▶ DIRECTIONS FOR THIS TASK
Write out again, please, the records below from the first line to the line holding "theorem test_encode_word : decodeCommand", inclusive, and nothing else.

▶ EXERCISE INPUT
-- ==== Sys2Proof/Tests/Slice0.lean ====
section
/-! SUPPORT. Tests of the model on the vectors of 95_test_vectors.md, the well-formedness smoke tests, and for every
obligation with hypotheses a state that meets them all. -/

namespace Sys2Proof.Tests

open Sys2Proof.Machine

/-! ### Well-formedness: an ill-formed term for each check -/

theorem test_reference_capacities_wf : Caps.reference.wf = true := by decide

theorem test_sym_cap_zero_refused : Caps.wf ⟨0, 1, 1⟩ = false := by decide

theorem test_sym_cap_too_large_refused : Caps.symWf ⟨2 ^ 24 + 1, 1, 2 ^ 24⟩ = false := by decide

theorem test_bit_cap_zero_refused : Caps.bitWf ⟨1, 0, 1⟩ = false := by decide

theorem test_bit_cap_too_large_refused : Caps.bitWf ⟨1, 2 ^ 28 + 1, 1⟩ = false := by decide

theorem test_out_cap_below_sym_cap_refused : Caps.outWf ⟨2, 1, 1⟩ = false := by decide

theorem test_out_cap_too_large_refused : Caps.outWf ⟨1, 1, 2 ^ 24 + 1⟩ = false := by decide

/-- The largest capacities R6 allows. -/
theorem test_largest_capacities_wf : Caps.wf ⟨2 ^ 24, 2 ^ 28, 2 ^ 24⟩ = true := by decide

theorem test_upper_bit_refused : zeroFieldWf 0x00000100#32 = false := by decide

theorem test_opcode_seven_refused : opFieldWf 0x00000007#32 = false := by decide

theorem test_every_command_wf : ∀ i : Instr, i.wf = true := by intro i; cases i <;> rfl

/-! ### Decoding: words written out from format C (R100, R101) -/

theorem test_nop_word : decodeCommand 0b00000000000000000000000000000000#32 = .ok .nop := rfl

theorem test_clear_word : decodeCommand 0b00000000000000000000000000000001#32 = .ok .clear := rfl

theorem test_count_word : decodeCommand 0b00000000000000000000000000000010#32 = .ok .count := rfl

theorem test_build_word : decodeCommand 0b00000000000000000000000000000011#32 = .ok .build := rfl

theorem test_gencode_word : decodeCommand 0b00000000000000000000000000000100#32 = .ok .gencode := rfl

theorem test_encode_word : decodeCommand 0b00000000000000000000000000000101#32 = .ok .encode := rfl

theorem test_decode_word : decodeCommand 0b00000000000000000000000000000110#32 = .ok .decode := rfl

/-- Words that R103 and the vectors V-C3 to V-C8 call illegal. -/
theorem test_illegal_words :
    [0x00000007#32, 0x00000100#32, 0x00000203#32, 0x80000000#32, 0xFFFFFFFF#32].map
      (fun w => decodeTableWord 32 w.toNat) = [none, none, none, none, none] := by decide

theorem test_table_words :
    [0, 1, 2, 3, 4, 5, 6].map (decodeTableWord 32) =
      [some .nop, some .clear, some .count, some .build, some .gencode, some .encode, some .decode] := by decide

/-! ### Small states -/

/-- What an outcome says of the next state; `none` if there is none. -/
def after {α : Type} (o : Host.Outcome State Fault Refusal) (f : State → α) : Option α :=
  match o with
  | .next t => some (f t)
  | .fault _ => none
  | .refused _ => none

/-- The state after reset with capacities 8, 4 and 8. -/
def start : State := State.resetWith ⟨8, 4, 8⟩ 0 []

/-- The lone leaf of V-B2, with a payload "0010" (V-D6). -/
def lone : State :=
  { start with
    tv := true, nsym := 1#9, nodecnt := 1#10, root := 0, inq := [0]
    node := Arena.blank.put 0 (.leaf 0x61#8 4#40)
    freq := FreqTable.empty.put 0x61#8 4#32
    bitbuf := [(0, 0x20#8)], bitlen := 4#32 }

/-- The tree of V-B10 and the code of V-G8, the input 00 FF FF and its payload "011" (V-E5). -/
def pair : State :=
  { start with
    tv := true, nsym := 2#9, nodecnt := 3#10, root := 2, inq := [2]
    node := ((Arena.blank.put 0 (.leaf 0x00#8 1#40)).put 1 (.leaf 0xFF#8 2#40)).put 2 (.internal 3#40 0 1)
    freq := (FreqTable.empty.put 0x00#8 1#32).put 0xFF#8 2#32
    code := (CodeTable.empty.put 0x00#8 [false]).put 0xFF#8 [true]
    symbuf := [(0, 0x00#8), (1, 0xFF#8), (2, 0xFF#8)], symlen := 3#32
    bitbuf := [(0, 0x60#8)], bitlen := 3#32 }

/-- The tree of V-B5, with a payload "01". -/
def triple : State :=
  { start with
    tv := true, nsym := 3#9, nodecnt := 5#10, root := 4, inq := [4]
    node := ((((Arena.blank.put 0 (.leaf 0x61#8 1#40)).put 1 (.leaf 0x62#8 1#40)).put 2 (.leaf 0x63#8 2#40)).put 3
      (.internal 2#40 0 1)).put 4 (.internal 4#40 2 3)
    bitbuf := [(0, 0x40#8)], bitlen := 2#32 }

theorem lone_shape : TreeShape lone.node 1 where
  size := by decide
  leaves i hi := by
    obtain rfl : i = 0 := by omega
    exact ⟨0x61#8, 4#40, rfl, by decide, by decide⟩
  ascending i j c d f g h hj := by omega
  internals i h h' := by omega
  oneParent j hj := by omega
  rootFree i j h h' := by omega
  sums i hi := by
    obtain rfl : i = 0 := by omega
    decide

theorem pair_shape : TreeShape pair.node 2 where
  size := by decide
  leaves i hi := by
    obtain rfl | rfl : i = 0 ∨ i = 1 := by omega
    · exact ⟨0x00#8, 1#40, rfl, by decide, by decide⟩
    · exact ⟨0xFF#8, 2#40, rfl, by decide, by decide⟩
  ascending i j c d f g h hj hi hj' := by
    obtain rfl : i = 0 := by omega
    obtain rfl : j = 1 := by omega
    cases (show Node.leaf 0x00#8 1#40 = .leaf c f from hi)
    cases (show Node.leaf 0xFF#8 2#40 = .leaf d g from hj')
    decide
  internals i h h' := by
    obtain rfl : i = 2 := by omega
    exact ⟨3#40, 0, 1, rfl, by decide, by decide, by decide⟩
  oneParent j hj := by
    refine ⟨2, by decide, by decide, ?_, fun m _ _ _ => by omega⟩
    obtain h | h : j = 0 ∨ j = 1 := by
      rcases j with ⟨j, hj'⟩
      simp only [Fin.ext_iff]
      simp only at hj
      show j = 0 ∨ j = 1
      omega
    all_goals subst h; decide
  rootFree i j h h' hc := by
    obtain rfl : i = 2 := by omega
    have hc : ((0 : NodeIx) == j || (1 : NodeIx) == j) = true := hc
    simp only [Bool.or_eq_true, beq_iff_eq] at hc
    rcases hc with rfl | rfl <;> decide
  sums i hi := by
    obtain rfl | rfl | rfl : i = 0 ∨ i = 1 ∨ i = 2 := by omega
    all_goals decide

theorem triple_shape : TreeShape triple.node 3 where
  size := by decide
  leaves i hi := by
    obtain rfl | rfl | rfl : i = 0 ∨ i = 1 ∨ i = 2 := by omega
    · exact ⟨0x61#8, 1#40, rfl, by decide, by decide⟩
    · exact ⟨0x62#8, 1#40, rfl, by decide, by decide⟩
    · exact ⟨0x63#8, 2#40, rfl, by decide, by decide⟩
  ascending i j c d f g h hj hi hj' := by
    obtain ⟨rfl, rfl⟩ | ⟨rfl, rfl⟩ | ⟨rfl, rfl⟩ : (i = 0 ∧ j = 1) ∨ (i = 0 ∧ j = 2) ∨ (i = 1 ∧ j = 2) := by omega
    · cases (show Node.leaf 0x61#8 1#40 = .leaf c f from hi)
      cases (show Node.leaf 0x62#8 1#40 = .leaf d g from hj')
      decide
    · cases (show Node.leaf 0x61#8 1#40 = .leaf c f from hi)
      cases (show Node.leaf 0x63#8 2#40 = .leaf d g from hj')
      decide
    · cases (show Node.leaf 0x62#8 1#40 = .leaf c f from hi)
      cases (show Node.leaf 0x63#8 2#40 = .leaf d g from hj')
      decide
  internals i h h' := by
    obtain rfl | rfl : i = 3 ∨ i = 4 := by omega
    · exact ⟨2#40, 0, 1, rfl, by decide, by decide, by decide⟩
    · exact ⟨4#40, 2, 3, rfl, by decide, by decide, by decide⟩
  oneParent j hj := by
    obtain h | h | h | h : j = 0 ∨ j = 1 ∨ j = 2 ∨ j = 3 := by
      rcases j with ⟨j, hj'⟩
      simp only [Fin.ext_iff]
      simp only at hj
      show j = 0 ∨ j = 1 ∨ j = 2 ∨ j = 3
      omega
    · subst h
      refine ⟨3, by decide, by decide, by decide, fun m hm hm' hc => ?_⟩
      obtain rfl | rfl : m = 3 ∨ m = 4 := by omega
      · rfl
      · exact absurd hc (by decide)
    · subst h
      refine ⟨3, by decide, by decide, by decide, fun m hm hm' hc => ?_⟩
      obtain rfl | rfl : m = 3 ∨ m = 4 := by omega
      · rfl
      · exact absurd hc (by decide)
    · subst h
      refine ⟨4, by decide, by decide, by decide, fun m hm hm' hc => ?_⟩
      obtain rfl | rfl : m = 3 ∨ m = 4 := by omega
      · exact absurd hc (by decide)
      · rfl
    · subst h
      refine ⟨4, by decide, by decide, by decide, fun m hm hm' hc => ?_⟩
      obtain rfl | rfl : m = 3 ∨ m = 4 := by omega
      · exact absurd hc (by decide)
      · rfl
  rootFree i j h h' hc := by
    obtain rfl | rfl : i = 3 ∨ i = 4 := by omega
    · have hc : ((0 : NodeIx) == j || (1 : NodeIx) == j) = true := hc
      simp only [Bool.or_eq_true, beq_iff_eq] at hc
      rcases hc with rfl | rfl <;> decide
    · have hc : ((2 : NodeIx) == j || (3 : NodeIx) == j) = true := hc
      simp only [Bool.or_eq_true, beq_iff_eq] at hc
      rcases hc with rfl | rfl <;> decide
  sums i hi := by
    obtain rfl | rfl | rfl | rfl | rfl : i = 0 ∨ i = 1 ∨ i = 2 ∨ i = 3 ∨ i = 4 := by omega
    all_goals decide

theorem lone_treeOk : lone.treeOk := ⟨rfl, rfl, lone_shape, rfl⟩

theorem pair_treeOk : pair.treeOk := ⟨rfl, rfl, pair_shape, rfl⟩

theorem triple_treeOk : triple.treeOk := ⟨rfl, rfl, triple_shape, rfl⟩

theorem pair_internal : internalRoot pair.node pair.root := ⟨3#40, 0, 1, rfl⟩

theorem triple_internal : internalRoot triple.node triple.root := ⟨4#40, 2, 3, rfl⟩

theorem start_capsOk : start.capsOk := show start.caps.wf = true from rfl

theorem lone_capsOk : lone.capsOk := show lone.caps.wf = true from rfl

theorem pair_capsOk : pair.capsOk := show pair.caps.wf = true from rfl

theorem triple_capsOk : triple.capsOk := show triple.caps.wf = true from rfl

/-! ### One step of each command -/

/-- V-C1, with an ESTICKY, an ERRINFO and a RESULT from before. -/
theorem test_nop :
    after (exec .nop { pair with result := some .malformedStream, esticky := 0x08#8, errinfo := 21#32 })
      (fun t => (t.status, t.esticky, t.errinfo)) = some (0x10#32, 0x08#8, 0#32) := by decide

/-- V-C7 on the smaller state: CLEAR keeps the buffers' contents. -/
theorem test_clear :
    after (exec .clear { pair with esticky := 0x10#8, outlen := 1#32, outbuf := [(0, 0x61#8)], cursor := 2 })
      (fun t => ([t.status.toNat, t.esticky.toNat, t.symlen.toNat, t.bitlen.toNat, t.outlen.toNat, t.nodecnt.toNat,
        t.root.val, t.cursor.val], [hostRead t 5#4 0#28, hostRead t 3#4 0#28, hostRead t 2#4 0#28])) =
      some ([0, 0, 0, 0, 0, 0, 0, 0], [none, none, some 0x60#256]) := by decide

theorem test_clear_tables :
    after (exec .clear pair) (fun t => (t.freq.at 0xFF#8, t.code.at 0xFF#8)) = some (0#32, none) := by decide

/-- V-F3; an old count is discarded (V-F1). -/
theorem test_count :
    after (exec .count { pair with freq := FreqTable.empty.put 0x7A#8 99#32 })
      (fun t => (t.freq.at 0x00#8, t.freq.at 0xFF#8, t.freq.at 0x7A#8, t.status)) =
      some (1#32, 2#32, 0#32, 0x10#32) := by decide

/-- V-F6. -/
theorem test_count_too_long :
    after (exec .count { start with symlen := 9#32, freq := FreqTable.empty.put 0x41#8 7#32 })
      (fun t => (t.status, t.esticky, t.errinfo, t.freq.at 0x41#8)) = some (5#32, 0x20#8, 9#32, 7#32) := by decide

set_option maxRecDepth 100000 in
/-- V-B4: the lower count goes left whatever the symbol order. -/
theorem test_build :
    after (exec .build { start with freq := (FreqTable.empty.put 0x61#8 2#32).put 0x62#8 1#32 })
      (fun t => ([t.status.toNat, t.nsym.toNat, t.nodecnt.toNat, t.root.val],
        [hostRead t 5#4 2#28, hostRead t 5#4 3#28])) =
      some ([0x10, 2, 3, 2], [some 0x8000010000000003#256, none]) := by decide

set_option maxRecDepth 100000 in
/-- V-B9. -/
theorem test_build_empty :
    after (exec .build { pair with freq := FreqTable.empty })
      (fun t => ([t.status.toNat, t.esticky.toNat, t.nodecnt.toNat], hostRead t 5#4 0#28, t.code.at 0x00#8)) =
      some ([1, 0x02, 0], none, some [false]) := by decide

/-- V-G5. -/
theorem test_gencode :
    after (exec .gencode triple) (fun t => [0x61#8, 0x62#8, 0x63#8, 0x64#8].map t.code.at) =
      some [some [true, false], some [true, true], some [false], none] := by decide

/-- V-G2, and the words a host reads. -/
theorem test_gencode_lone_leaf :
    after (exec .gencode lone)
      (fun t => (hostRead t 6#4 0x61#28, hostRead t 7#4 0x61#28, t.status)) =
      some (some 0x8001#256, some 0#256, 0x30#32) := by decide

/-- V-E5. -/
theorem test_encode :
    after (exec .encode { pair with bitbuf := [(0, 0xFF#8)], bitlen := 0#32 })
      (fun t => (t.bitlen, t.bitbuf, t.status)) = some (3#32, [(0, 0x60#8)], 0x10#32) := by decide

▶ TASK OUTPUT
-- ==== Sys2Proof/Tests/Slice0.lean ====
section
/-! SUPPORT. Tests of the model on the vectors of 95_test_vectors.md, the well-formedness smoke tests, and for every
obligation with hypotheses a state that meets them all. -/

namespace Sys2Proof.Tests

open Sys2Proof.Machine

/-! ### Well-formedness: an ill-formed term for each check -/

theorem test_reference_capacities_wf : Caps.reference.wf = true := by decide

theorem test_sym_cap_zero_refused : Caps.wf ⟨0, 1, 1⟩ = false := by decide

theorem test_sym_cap_too_large_refused : Caps.symWf ⟨2 ^ 24 + 1, 1, 2 ^ 24⟩ = false := by decide

theorem test_bit_cap_zero_refused : Caps.bitWf ⟨1, 0, 1⟩ = false := by decide

theorem test_bit_cap_too_large_refused : Caps.bitWf ⟨1, 2 ^ 28 + 1, 1⟩ = false := by decide

theorem test_out_cap_below_sym_cap_refused : Caps.outWf ⟨2, 1, 1⟩ = false := by decide

theorem test_out_cap_too_large_refused : Caps.outWf ⟨1, 1, 2 ^ 24 + 1⟩ = false := by decide

/-- The largest capacities R6 allows. -/
theorem test_largest_capacities_wf : Caps.wf ⟨2 ^ 24, 2 ^ 28, 2 ^ 24⟩ = true := by decide

theorem test_upper_bit_refused : zeroFieldWf 0x00000100#32 = false := by decide

theorem test_opcode_seven_refused : opFieldWf 0x00000007#32 = false := by decide

theorem test_every_command_wf : ∀ i : Instr, i.wf = true := by intro i; cases i <;> rfl

/-! ### Decoding: words written out from format C (R100, R101) -/

theorem test_nop_word : decodeCommand 0b00000000000000000000000000000000#32 = .ok .nop := rfl

theorem test_clear_word : decodeCommand 0b00000000000000000000000000000001#32 = .ok .clear := rfl

theorem test_count_word : decodeCommand 0b00000000000000000000000000000010#32 = .ok .count := rfl

theorem test_build_word : decodeCommand 0b00000000000000000000000000000011#32 = .ok .build := rfl

theorem test_gencode_word : decodeCommand 0b00000000000000000000000000000100#32 = .ok .gencode := rfl

theorem test_encode_word : decodeCommand 0b00000000000000000000000000000101#32 = .ok .encode := rfl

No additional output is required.